-- PROBLEM --
The lines from the start of the data up to and including the one with "modulo 256, and" should be returned exactly, and nothing else.

-- EXERCISE DATA --

/-- PHA and PHP complete with their byte (A; P with bits 4 and 5 set) stored at 0x0100 + SP by one write, SP one less
modulo 256, and every other byte of memory, register and flag as before. Rests on the spec's own decision D5: the
pushed status byte has B and U set. PHA and PHP as a whole are the spec's own decision D25, the stack page D2.
Inside a device window the write is only in the log and memory stays as it was: the model's choice, log entries 5
and 19. (46_stack_flag_misc.md R215, R216, 92_eei_decisions.md D5, 92_eei_decisions.md D25, 92_eei_decisions.md D2) -/
def Obligations.PushesStoreOneByteAndKeepP : Prop :=
  RuleEncoding .pha [(0x48, .imp, 3)] ∧
  RuleEncoding .php [(0x08, .imp, 3)] ∧
  ∀ s : State, s.mem.wf = true →
    (∃ t, exec .pha s = .next t ∧ t.sp = s.sp - 1 ∧ Stored (stackAddr s.sp) s.a s t ∧ t.pc = s.pc ∧
      t.busLog = .write (stackAddr s.sp) s.a :: s.busLog ∧ Transfers [.sp] [] s t) ∧
    (∃ t, exec .php s = .next t ∧ t.sp = s.sp - 1 ∧ Stored (stackAddr s.sp) (s.p ||| 0x30) s t ∧ t.pc = s.pc ∧
      t.busLog = .write (stackAddr s.sp) (s.p ||| 0x30) :: s.busLog ∧ Transfers [.sp] [] s t)

/-- PLA and PLP complete with SP one more modulo 256 and one read of 0x0100 + (SP + 1): PLA puts the byte in A and sets
N and Z from it; PLP puts its C Z I D V N in P, B becoming 0 and U becoming 1; nothing else changes. Rests on the
spec's own decision D5: B and U are forced. PLA and PLP as a whole are the spec's own decision D25, the stack page
D2. (46_stack_flag_misc.md R217, R218, 92_eei_decisions.md D5, 92_eei_decisions.md D25, 92_eei_decisions.md D2) -/
def Obligations.PullsLoadOneByte : Prop :=
  RuleEncoding .pla [(0x68, .imp, 4)] ∧
  RuleEncoding .plp [(0x28, .imp, 4)] ∧
  ∀ s : State,
    let at' := stackAddr (s.sp + 1)
    let v := s.busAnswer at'
    (∃ t, exec .pla s = .next t ∧ t.a = v ∧ SetsNZ v t ∧ t.sp = s.sp + 1 ∧ t.pc = s.pc ∧ MemKept s t ∧
      t.busLog = .read at' v :: s.busLog ∧ Transfers [.a, .sp] [.n, .z] s t) ∧
    (∃ t, exec .plp s = .next t ∧ t.p = ((v &&& 0xCF) ||| 0x20) ∧ t.sp = s.sp + 1 ∧ t.pc = s.pc ∧ MemKept s t ∧
      t.busLog = .read at' v :: s.busLog ∧ Transfers [.sp] [.c, .z, .i, .d, .b, .u, .v, .n] s t)

/-- Each completes with its flag cleared or set and no other flag, register, byte of memory, bus transaction or cycle. (R219, R220, R221, R222, R223, R224, R225) -/
def Obligations.FlagInstructionsSetExactlyTheirFlag : Prop :=
  RuleEncoding .clc [(0x18, .imp, 2)] ∧
  RuleEncoding .sec [(0x38, .imp, 2)] ∧
  RuleEncoding .cld [(0xD8, .imp, 2)] ∧
  RuleEncoding .sed [(0xF8, .imp, 2)] ∧
  RuleEncoding .cli [(0x58, .imp, 2)] ∧
  RuleEncoding .sei [(0x78, .imp, 2)] ∧
  RuleEncoding .clv [(0xB8, .imp, 2)] ∧
  ∀ s : State, ∀ p ∈ [(Instr.clc, Flag.c, false), (.sec, .c, true), (.cld, .d, false), (.sed, .d, true),
      (.cli, .i, false), (.sei, .i, true), (.clv, .v, false)],
    ∃ t, exec p.1 s = .next t ∧ t.flag p.2.1 = p.2.2 ∧ Quiet [] [p.2.1] s t

/-- NOP, and the sink with every opcode of R74, complete with every register, flag and byte of memory, PC, the bus log
and cycles as they were; only the scratch operand takes A, as the IMP resolver says. A sink's row is (IMP, XXX,
ILLEGAL_CYCLES), and NOP's is EA. Rests on the spec's own decision D4 for the sink's row. (46_stack_flag_misc.md R226, R227, 92_eei_decisions.md D4) -/
def Obligations.NopAndTheSinkHaveNoEffect : Prop :=
  RuleEncoding .nop [(0xEA, .imp, 2)] ∧
  (∀ op : Byte, (Instr.xxx op).wellFormed = true → table op = ⟨.xxx, .imp, none⟩) ∧
  ∀ s : State,
    exec .nop s = .next { s with fetched := s.a } ∧
    ∀ op : Byte, (Instr.xxx op).wellFormed = true → exec (.xxx op) s = .next { s with fetched := s.a }

/-- For every instruction of every form and every state, if the instruction completes, each flag keeps its value unless
R28 lists the instruction's mnemonic among the flag's writers. That only PLP and RTI write B and U is the spec's own
decision D5 (log entry 21). (10_state.md R28, 10_state.md R27, 92_eei_decisions.md D5) -/
def Obligations.OnlyListedInstructionsChangeAFlag : Prop :=
  let results : List Mnemonic := [.adc, .sbc, .and, .ora, .eor, .bit, .cmp, .cpx, .cpy, .inc, .dec, .inx, .iny, .dex, .dey,
    .lda, .ldx, .ldy, .tax, .tay, .txa, .tya, .tsx, .pla, .asl, .lsr, .rol, .ror, .plp, .rti]
  let writers : Flag → List Mnemonic := fun f => match f with
    | .c => [.adc, .sbc, .cmp, .cpx, .cpy, .asl, .lsr, .rol, .ror, .clc, .sec, .plp, .rti]
    | .z => results
    | .i => [.cli, .sei, .brk, .plp, .rti]
    | .d => [.cld, .sed, .plp, .rti]
    | .b => [.plp, .rti]
    | .u => [.plp, .rti]
    | .v => [.adc, .sbc, .bit, .clv, .plp, .rti]
    | .n => results
  ∀ (i : Instr) (s t : State) (f : Flag), exec i s = .next t → i.mnemonic ∉ writers f → t.flag f = s.flag f

/-- For every instruction and state, if the instruction completes, each of A, X, Y, SP keeps its value unless R20 lists
the mnemonic among its writers; the shifts write A only in mode IMP. (10_state.md R20) -/
def Obligations.OnlyListedInstructionsChangeARegister : Prop :=
  let writers : Reg → List Mnemonic := fun r => match r with
    | .a => [.lda, .adc, .sbc, .and, .ora, .eor, .txa, .tya, .pla]
    | .x => [.ldx, .tax, .tsx, .inx, .dex]
    | .y => [.ldy, .tay, .iny, .dey]
    | .sp => [.txs, .pha, .php, .pla, .plp, .jsr, .rts, .brk, .rti]
  ∀ (i : Instr) (s t : State) (r : Reg), exec i s = .next t → i.mnemonic ∉ writers r →
    (r = .a → i.mnemonic ∈ [.asl, .lsr, .rol, .ror] → i.operand ≠ .imp) → t.reg r = s.reg r

/-- For every instruction and state, if the instruction completes and is none of STA STX STY INC DEC PHA PHP JSR BRK and
no shift of a memory operand, then memory is the same and every transaction it adds to the log is a read. (42_load_store_transfer.md R133 to R135, 43_arithmetic_logic.md R160, R161, 44_shift_rotate.md R180, 46_stack_flag_misc.md R215, R216, 45_control_transfer.md R201, R203) -/
def Obligations.OnlyStoresAndPushesChangeMemory : Prop :=
  ∀ (i : Instr) (s t : State), exec i s = .next t →
    i.mnemonic ∉ [.sta, .stx, .sty, .inc, .dec, .pha, .php, .jsr, .brk] →
    (i.mnemonic ∈ [.asl, .lsr, .rol, .ror] → i.operand = .imp) →
    t.mem = s.mem ∧ ∃ added, t.busLog = added ++ s.busLog ∧ ∀ e ∈ added, ∃ a v, e = .read a v

/-- For every instruction and state, if the instruction completes and is no branch, JMP, JSR, RTS, BRK or RTI, PC stays
where the fetch left it; no instruction changes the parameters or the free-value counter. Where the fetch left PC is
after the last operand byte by log entry 8; the free-value counter is a field of the model's own, log entry 3;
neither is a clause of the rules cited. (10_state.md R23, 45_control_transfer.md R190 to R204) -/
def Obligations.OnlyControlTransfersMovePC : Prop :=
  ∀ (i : Instr) (s t : State), exec i s = .next t →
    t.env = s.env ∧ t.freeCount = s.freeCount ∧
    (i.mnemonic ∉ [.bcc, .bcs, .beq, .bne, .bmi, .bpl, .bvc, .bvs, .jmp, .jsr, .rts, .brk, .rti] → t.pc = s.pc)
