@[simp] theorem State.hostPoke_isDevice (s : State) (addr : Word) (v : Byte) (addr' : Word) : (s.hostPoke addr v).isDevice addr' = s.isDevice addr' := rfl

/-! ### hostReset -/

@[simp] theorem hostReset_a (s : State) (r : ResetRegs) : (hostReset r s).a = r.a := rfl

@[simp] theorem hostReset_x (s : State) (r : ResetRegs) : (hostReset r s).x = r.x := rfl

@[simp] theorem hostReset_y (s : State) (r : ResetRegs) : (hostReset r s).y = r.y := rfl

@[simp] theorem hostReset_sp (s : State) (r : ResetRegs) : (hostReset r s).sp = r.sp := rfl

@[simp] theorem hostReset_p (s : State) (r : ResetRegs) : (hostReset r s).p = r.p := rfl

@[simp] theorem hostReset_pc (s : State) (r : ResetRegs) : (hostReset r s).pc = r.pc := rfl

@[simp] theorem hostReset_cycles (s : State) (r : ResetRegs) : (hostReset r s).cycles = 0 := rfl

@[simp] theorem hostReset_mem (s : State) (r : ResetRegs) : (hostReset r s).mem = s.mem := rfl

@[simp] theorem hostReset_env (s : State) (r : ResetRegs) : (hostReset r s).env = s.env := rfl

@[simp] theorem hostReset_busLog (s : State) (r : ResetRegs) : (hostReset r s).busLog = s.busLog := rfl

@[simp] theorem hostReset_freeCount (s : State) (r : ResetRegs) : (hostReset r s).freeCount = s.freeCount + 1 := rfl

@[simp] theorem hostReset_peek (s : State) (r : ResetRegs) (addr' : Word) : (hostReset r s).peek addr' = s.peek addr' := rfl

@[simp] theorem hostReset_isDevice (s : State) (r : ResetRegs) (addr' : Word) : (hostReset r s).isDevice addr' = s.isDevice addr' := rfl

/-! ### BRK's entry and RTI's return -/

/-- The flags after BRK's entry: I is set, the others stay (R203). -/
@[simp] theorem State.flag_enterBreak (s : State) (f : Flag) :
    s.enterBreak.flag f = if f = .i then true else s.flag f :=
  by simp [State.flag]

end Sys2Proof.Machine
end

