theorem test_dey_E37 :
    after { start with y := 0x00 } [0x88] [] =
      some ([0x00, 0x00, 0xFF, 0xFF, 0xA0, 0x0601], [], 1, 2) := by decide

theorem test_dey_E38 :
    after { start with y := 0x01 } [0x88] [] =
      some ([0x00, 0x00, 0x00, 0xFF, 0x22, 0x0601], [], 1, 2) := by decide

theorem test_asl_S1 :
    after { start with a := 0x81 } [0x0A] [] =
      some ([0x02, 0x00, 0x00, 0xFF, 0x21, 0x0601], [], 1, 2) := by decide

theorem test_asl_S3 :
    after { start with x := 0xFF } [0x1E, 0x00, 0x10] [(0x10FF, 0x80)] =
      some ([0x00, 0xFF, 0x00, 0xFF, 0x23, 0x0603], [(0x10FF, 0x00)], 4, 7) := by decide

theorem test_lsr_S4 :
    after { start with a := 0x01 } [0x4A] [] =
      some ([0x00, 0x00, 0x00, 0xFF, 0x23, 0x0601], [], 1, 2) := by decide

theorem test_lsr_S5 :
    after { start with p := 0xA0 } [0x46, 0x10] [(0x0010, 0x80)] =
      some ([0x00, 0x00, 0x00, 0xFF, 0x20, 0x0602], [(0x0010, 0x40)], 3, 5) := by decide

theorem test_rol_S7 :
    after { start with a := 0x80, p := 0x20 } [0x2A] [] =
      some ([0x00, 0x00, 0x00, 0xFF, 0x23, 0x0601], [], 1, 2) := by decide

theorem test_rol_S8 :
    after { start with x := 0x01, p := 0x21 } [0x36, 0x10] [(0x0011, 0x40)] =
      some ([0x00, 0x01, 0x00, 0xFF, 0xA0, 0x0602], [(0x0011, 0x81)], 3, 6) := by decide

theorem test_ror_S9 :
    after { start with a := 0x01, p := 0x21 } [0x6A] [] =
      some ([0x80, 0x00, 0x00, 0xFF, 0xA1, 0x0601], [], 1, 2) := by decide

theorem test_ror_S10 :
    after { start with p := 0x20 } [0x66, 0x10] [(0x0010, 0x02)] =
      some ([0x00, 0x00, 0x00, 0xFF, 0x20, 0x0602], [(0x0010, 0x01)], 3, 5) := by decide

theorem test_bcc_B1 :
    after { start with p := 0x20 } [0x90, 0x02] [] =
      some ([0x00, 0x00, 0x00, 0xFF, 0x20, 0x0604], [], 2, 3) := by decide

theorem test_bcc_B2 :
    after { start with p := 0x21 } [0x90, 0x02] [] =
      some ([0x00, 0x00, 0x00, 0xFF, 0x21, 0x0602], [], 2, 2) := by decide

theorem test_bcs_B3 :
    after { start with p := 0x21, pc := 0x06F0 } [0xB0, 0x20] [] =
      some ([0x00, 0x00, 0x00, 0xFF, 0x21, 0x0712], [], 2, 4) := by decide

theorem test_bcs_B4 :
    after { start with p := 0x21 } [0xB0, 0x80] [] =
      some ([0x00, 0x00, 0x00, 0xFF, 0x21, 0x0582], [], 2, 4) := by decide

theorem test_beq_B5 :
    after { start with p := 0x22 } [0xF0, 0xFE] [] =
      some ([0x00, 0x00, 0x00, 0xFF, 0x22, 0x0600], [], 2, 3) := by decide

theorem test_beq_B14 :
    after { start with p := 0x22, pc := 0xFFF0 } [0xF0, 0x7F] [] =
      some ([0x00, 0x00, 0x00, 0xFF, 0x22, 0x0071], [], 2, 4) := by decide

theorem test_bne_B6 :
    after { start with p := 0x20 } [0xD0, 0x00] [] =
      some ([0x00, 0x00, 0x00, 0xFF, 0x20, 0x0602], [], 2, 3) := by decide

theorem test_bne_B13 :
    after { start with p := 0x20, pc := 0xFFF0 } [0xD0, 0x80] [] =
      some ([0x00, 0x00, 0x00, 0xFF, 0x20, 0xFF72], [], 2, 3) := by decide

theorem test_bmi_B8 :
    after { start with p := 0xA0 } [0x30, 0x10] [] =
      some ([0x00, 0x00, 0x00, 0xFF, 0xA0, 0x0612], [], 2, 3) := by decide

theorem test_bpl_B9 :
    after { start with p := 0xA0 } [0x10, 0x10] [] =
      some ([0x00, 0x00, 0x00, 0xFF, 0xA0, 0x0602], [], 2, 2) := by decide

theorem test_bvc_B10 :
    after { start with p := 0x20 } [0x50, 0x7F] [] =
      some ([0x00, 0x00, 0x00, 0xFF, 0x20, 0x0681], [], 2, 3) := by decide

theorem test_bvs_B11 :
    after { start with p := 0x60 } [0x70, 0x05] [] =
      some ([0x00, 0x00, 0x00, 0xFF, 0x60, 0x0607], [], 2, 3) := by decide

theorem test_bvs_B12 :
    after { start with p := 0x20 } [0x70, 0x05] [] =
      some ([0x00, 0x00, 0x00, 0xFF, 0x20, 0x0602], [], 2, 2) := by decide

theorem test_jmp_A10 :
    after start [0x6C, 0xFF, 0x02] [(0x02FF, 0x00), (0x0200, 0x07), (0x0300, 0x09)] =
      some ([0x00, 0x00, 0x00, 0xFF, 0x20, 0x0700], [], 5, 5) := by decide

theorem test_jmp_B15 :
    after start [0x4C, 0x00, 0xC0] [] =
      some ([0x00, 0x00, 0x00, 0xFF, 0x20, 0xC000], [], 3, 3) := by decide

theorem test_jsr_B16 :
    after { start with sp := 0xFF } [0x20, 0x34, 0x12] [] =
      some ([0x00, 0x00, 0x00, 0xFD, 0x20, 0x1234], [(0x01FF, 0x06), (0x01FE, 0x02)], 3, 6) := by decide

theorem test_jsr_B17 :
    after { start with sp := 0x00 } [0x20, 0x34, 0x12] [] =
      some ([0x00, 0x00, 0x00, 0xFE, 0x20, 0x1234], [(0x0100, 0x06), (0x01FF, 0x02)], 3, 6) := by decide

theorem test_rts_B18 :
    after { start with sp := 0xFD } [0x60] [(0x01FE, 0x05), (0x01FF, 0x06)] =
      some ([0x00, 0x00, 0x00, 0xFF, 0x20, 0x0606], [], 3, 6) := by decide

theorem test_rts_B19 :
    after { start with sp := 0xFD } [0x60] [(0x01FE, 0xFF), (0x01FF, 0xFF)] =
      some ([0x00, 0x00, 0x00, 0xFF, 0x20, 0x0000], [], 3, 6) := by decide

theorem test_brk_B20 :
    after { start with sp := 0xFF, p := 0x20 } [0x00] [(0xFFFE, 0x00), (0xFFFF, 0x80)] =
      some ([0x00, 0x00, 0x00, 0xFC, 0x24, 0x8000], [(0x01FF, 0x06), (0x01FE, 0x02), (0x01FD, 0x30)], 3, 7) := by decide

theorem test_brk_B21 :
    after { start with sp := 0xFF, p := 0xE7 } [0x00] [(0xFFFE, 0x34), (0xFFFF, 0x12)] =
      some ([0x00, 0x00, 0x00, 0xFC, 0xE7, 0x1234], [(0x01FF, 0x06), (0x01FE, 0x02), (0x01FD, 0xF7)], 3, 7) := by decide

theorem test_rti_B22 :
    after { start with sp := 0xFC } [0x40] [(0x01FD, 0x30), (0x01FE, 0x02), (0x01FF, 0x06)] =
      some ([0x00, 0x00, 0x00, 0xFF, 0x20, 0x0602], [], 4, 6) := by decide

theorem test_rti_B23 :
    after { start with sp := 0xFC } [0x40] [(0x01FD, 0xFF), (0x01FE, 0x00), (0x01FF, 0xC0)] =
      some ([0x00, 0x00, 0x00, 0xFF, 0xEF, 0xC000], [], 4, 6) := by decide

theorem test_pha_K1 :
    after { start with a := 0x42, sp := 0xFD } [0x48] [] =
      some ([0x42, 0x00, 0x00, 0xFC, 0x20, 0x0601], [(0x01FD, 0x42)], 1, 3) := by decide

theorem test_pha_K2 :
    after { start with a := 0x42, sp := 0x00 } [0x48] [] =
      some ([0x42, 0x00, 0x00, 0xFF, 0x20, 0x0601], [(0x0100, 0x42)], 1, 3) := by decide
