/-- Rows of the `BOOT` register table (R444 block 29), in the form base, count, stride, count, stride, one copy per partition,
masks of RW, W1C, WO, RC, RWL and RO bits. -/
def regRowsBoot : List RegRow := [
  ⟨0x1D000, 1, 4096, 1, 4, false, 0x0, 0x3, 0x0, 0x0, 0x0, 0x0⟩,
  ⟨0x1D004, 1, 4096, 1, 4, false, 0x0, 0x0, 0x0, 0x0, 0x0, 0x3FFFF⟩,
  ⟨0x1D008, 1, 4096, 1, 4, false, 0x0, 0x0, 0x0, 0x0, 0x0, 0xFFFFFFFF⟩,
  ⟨0x1D00C, 1, 4096, 1, 4, false, 0x0, 0x0, 0x0, 0x0, 0x0, 0x3FFF⟩,
  ⟨0x1D010, 1, 4096, 1, 4, false, 0x0, 0x0, 0x0, 0x0, 0x0, 0x3FFF⟩,
  ⟨0x1D014, 1, 4096, 1, 4, false, 0x0, 0x0, 0x0, 0x0, 0x0, 0xFFFFFFFF⟩,
  ⟨0x1D018, 1, 4096, 1, 4, false, 0x0, 0x0, 0x0, 0x0, 0x0, 0xFFFFFFFF⟩,
  ⟨0x1D01C, 1, 4096, 1, 4, false, 0x0, 0x0, 0x0, 0x0, 0x1F, 0x0⟩,
  ⟨0x1D020, 1, 4096, 1, 4, false, 0x0, 0x0, 0x0, 0x0, 0x1, 0x2⟩,
  ⟨0x1D030, 4, 4, 1, 4, false, 0x0, 0x0, 0x0, 0x0, 0x0, 0xFFFFFFFF⟩]

/-- Rows of the `BIST` register table (R444 block 30), in the form base, count, stride, count, stride, one copy per partition,
masks of RW, W1C, WO, RC, RWL and RO bits. -/
def regRowsBist : List RegRow := [
  ⟨0x1E000, 1, 4096, 1, 4, false, 0x0, 0x1, 0x0, 0x0, 0x0, 0x0⟩,
  ⟨0x1E004, 1, 4096, 1, 4, false, 0x0, 0x0, 0x0, 0x0, 0x1, 0x0⟩,
  ⟨0x1E008, 1, 4096, 1, 4, false, 0x0, 0x0, 0x0, 0x0, 0x0, 0x7FF⟩,
  ⟨0x1E00C, 4, 4, 1, 4, false, 0x0, 0x0, 0x0, 0x0, 0x0, 0xFFFFFFFF⟩,
  ⟨0x1E01C, 1, 4096, 1, 4, false, 0x0, 0x0, 0x0, 0x0, 0x0, 0xFFFFFFFF⟩]

/-- Every register of the spec's tables. -/
def regRows : List RegRow :=
  regRowsSys ++
  regRowsPart ++
  regRowsRing ++
  regRowsEvt ++
  regRowsRfp ++
  regRowsArr ++
  regRowsChz ++
  regRowsSrch ++
  regRowsLane ++
  regRowsXrd ++
  regRowsSlot0 ++
  regRowsSlot1 ++
  regRowsLink0 ++
  regRowsLink1 ++
  regRowsPan ++
  regRowsKey0 ++
  regRowsKey1 ++
  regRowsNdir ++
  regRowsLpm ++
  regRowsMesh0 ++
  regRowsMesh1 ++
  regRowsCvn ++
  regRowsImg ++
  regRowsQmg0 ++
  regRowsQmg1 ++
  regRowsShp ++
  regRowsEth ++
  regRowsPrp ++
  regRowsPtp ++
  regRowsPass ++
  regRowsTmr0 ++
  regRowsTmr1 ++
  regRowsSafe ++
  regRowsLog ++
  regRowsPwr ++
  regRowsBoot ++
  regRowsBist

/-- Reset values that are not 0, keys 0x48 and up. -/
def regReset0 : List (Nat × BitVec 32) := [
  (0x48, 0x1),
  (0x80, 0xA17160),
  (0x1008, 0x5050),
  (0x4004, 0x10414),
  (0x5000, 0x8),
  (0x5004, 0x8),
  (0x5008, 0x8),
  (0x500C, 0x8),
  (0x5030, 0x1),
  (0x5034, 0x2),
  (0x5038, 0x4),
  (0x503C, 0x8),
  (0x505C, 0x7082580),
  (0x5060, 0x3),
  (0x5064, 0x3),
  (0x5068, 0x3),
  (0x506C, 0x3),
  (0x8000, 0x38),
  (0x8004, 0x4480480),
  (0xA000, 0x7D044E20),
  (0xA01C, 0x36),
  (0xA100, 0x848),
  (0xA104, 0x898),
  (0xA108, 0x19003E8),
  (0xA10C, 0x2AF8),
  (0xA110, 0xC80),
  (0xA120, 0x848),
  (0xA124, 0x898),
  (0xA128, 0x19003E8),
  (0xA12C, 0x2AF8),
  (0xA130, 0xC80),
  (0xA140, 0x848),
  (0xA144, 0x898),
  (0xA148, 0x19003E8),
  (0xA14C, 0x2AF8),
  (0xA150, 0xC80),
  (0xA160, 0x848),
  (0xA164, 0x898),
  (0xA168, 0x19003E8),
  (0xA16C, 0x2AF8),
  (0xA170, 0xC80),
  (0xB018, 0x14),
  (0xC004, 0xFFFF),
  (0xC008, 0x400000),
  (0xC00C, 0x80000),
  (0xC010, 0x7777),
  (0xC014, 0x71),
  (0xC044, 0xFFFF),
  (0xC048, 0x400000),
  (0xC04C, 0x80000),
  (0xC050, 0x7777),
  (0xC054, 0x71),
  (0xC084, 0xFFFF),
  (0xC088, 0x400000),
  (0xC08C, 0x80000),
  (0xC090, 0x7777),
  (0xC094, 0x71),
  (0xC0C4, 0xFFFF),
  (0xC0C8, 0x400000),
  (0xC0CC, 0x80000)]

/-- Reset values that are not 0, keys 0xc0d0 and up. -/
def regReset1 : List (Nat × BitVec 32) := [
  (0xC0D0, 0x7777),
  (0xC0D4, 0x71),
  (0xC104, 0xFFFF),
  (0xC108, 0x400000),
  (0xC10C, 0x80000),
  (0xC110, 0x7777),
  (0xC114, 0x71),
  (0xC144, 0xFFFF),
  (0xC148, 0x400000),
  (0xC14C, 0x80000),
  (0xC150, 0x7777),
  (0xC154, 0x71),
  (0xC184, 0xFFFF),
  (0xC188, 0x400000),
  (0xC18C, 0x80000),
  (0xC190, 0x7777),
  (0xC194, 0x71),
  (0xC1C4, 0xFFFF),
  (0xC1C8, 0x400000),
  (0xC1CC, 0x80000),
  (0xC1D0, 0x7777),
  (0xC1D4, 0x71),
  (0xD00C, 0xA),
  (0xD100, 0x5),
  (0xD108, 0x5),
  (0xD110, 0x5),
  (0xD118, 0x5),
  (0xD120, 0x5),
  (0xD128, 0x5),
  (0xD130, 0x5),
  (0xD138, 0x5),
  (0xE010, 0xE00),
  (0xE014, 0x384),
  (0x10004, 0x5A),
  (0x10100, 0x7F),
  (0x10104, 0x3C),
  (0x10108, 0x43140100),
  (0x10120, 0x7F),
  (0x10124, 0x3C),
  (0x10128, 0x43140100),
  (0x10140, 0x7F),
  (0x10144, 0x3C),
  (0x10148, 0x43140100),
  (0x10160, 0x7F),
  (0x10164, 0x3C),
  (0x10168, 0x43140100),
  (0x10180, 0x7F),
  (0x10184, 0x3C),
  (0x10188, 0x43140100),
  (0x101A0, 0x7F),
  (0x101A4, 0x3C),
  (0x101A8, 0x43140100),
  (0x101C0, 0x7F),
  (0x101C4, 0x3C),
  (0x101C8, 0x43140100),
  (0x101E0, 0x7F),
  (0x101E4, 0x3C),
  (0x101E8, 0x43140100),
  (0x11004, 0x40F0B3),
  (0x11008, 0x14)]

-- YOUR SOLUTION --
/-- PHA and PHP complete with their byte (A; P with bits 4 and 5 set) stored at 0x0100 + SP by one write, SP one less
modulo 256, and every other byte of memory, register and flag as before. Rests on the spec's own decision D5: the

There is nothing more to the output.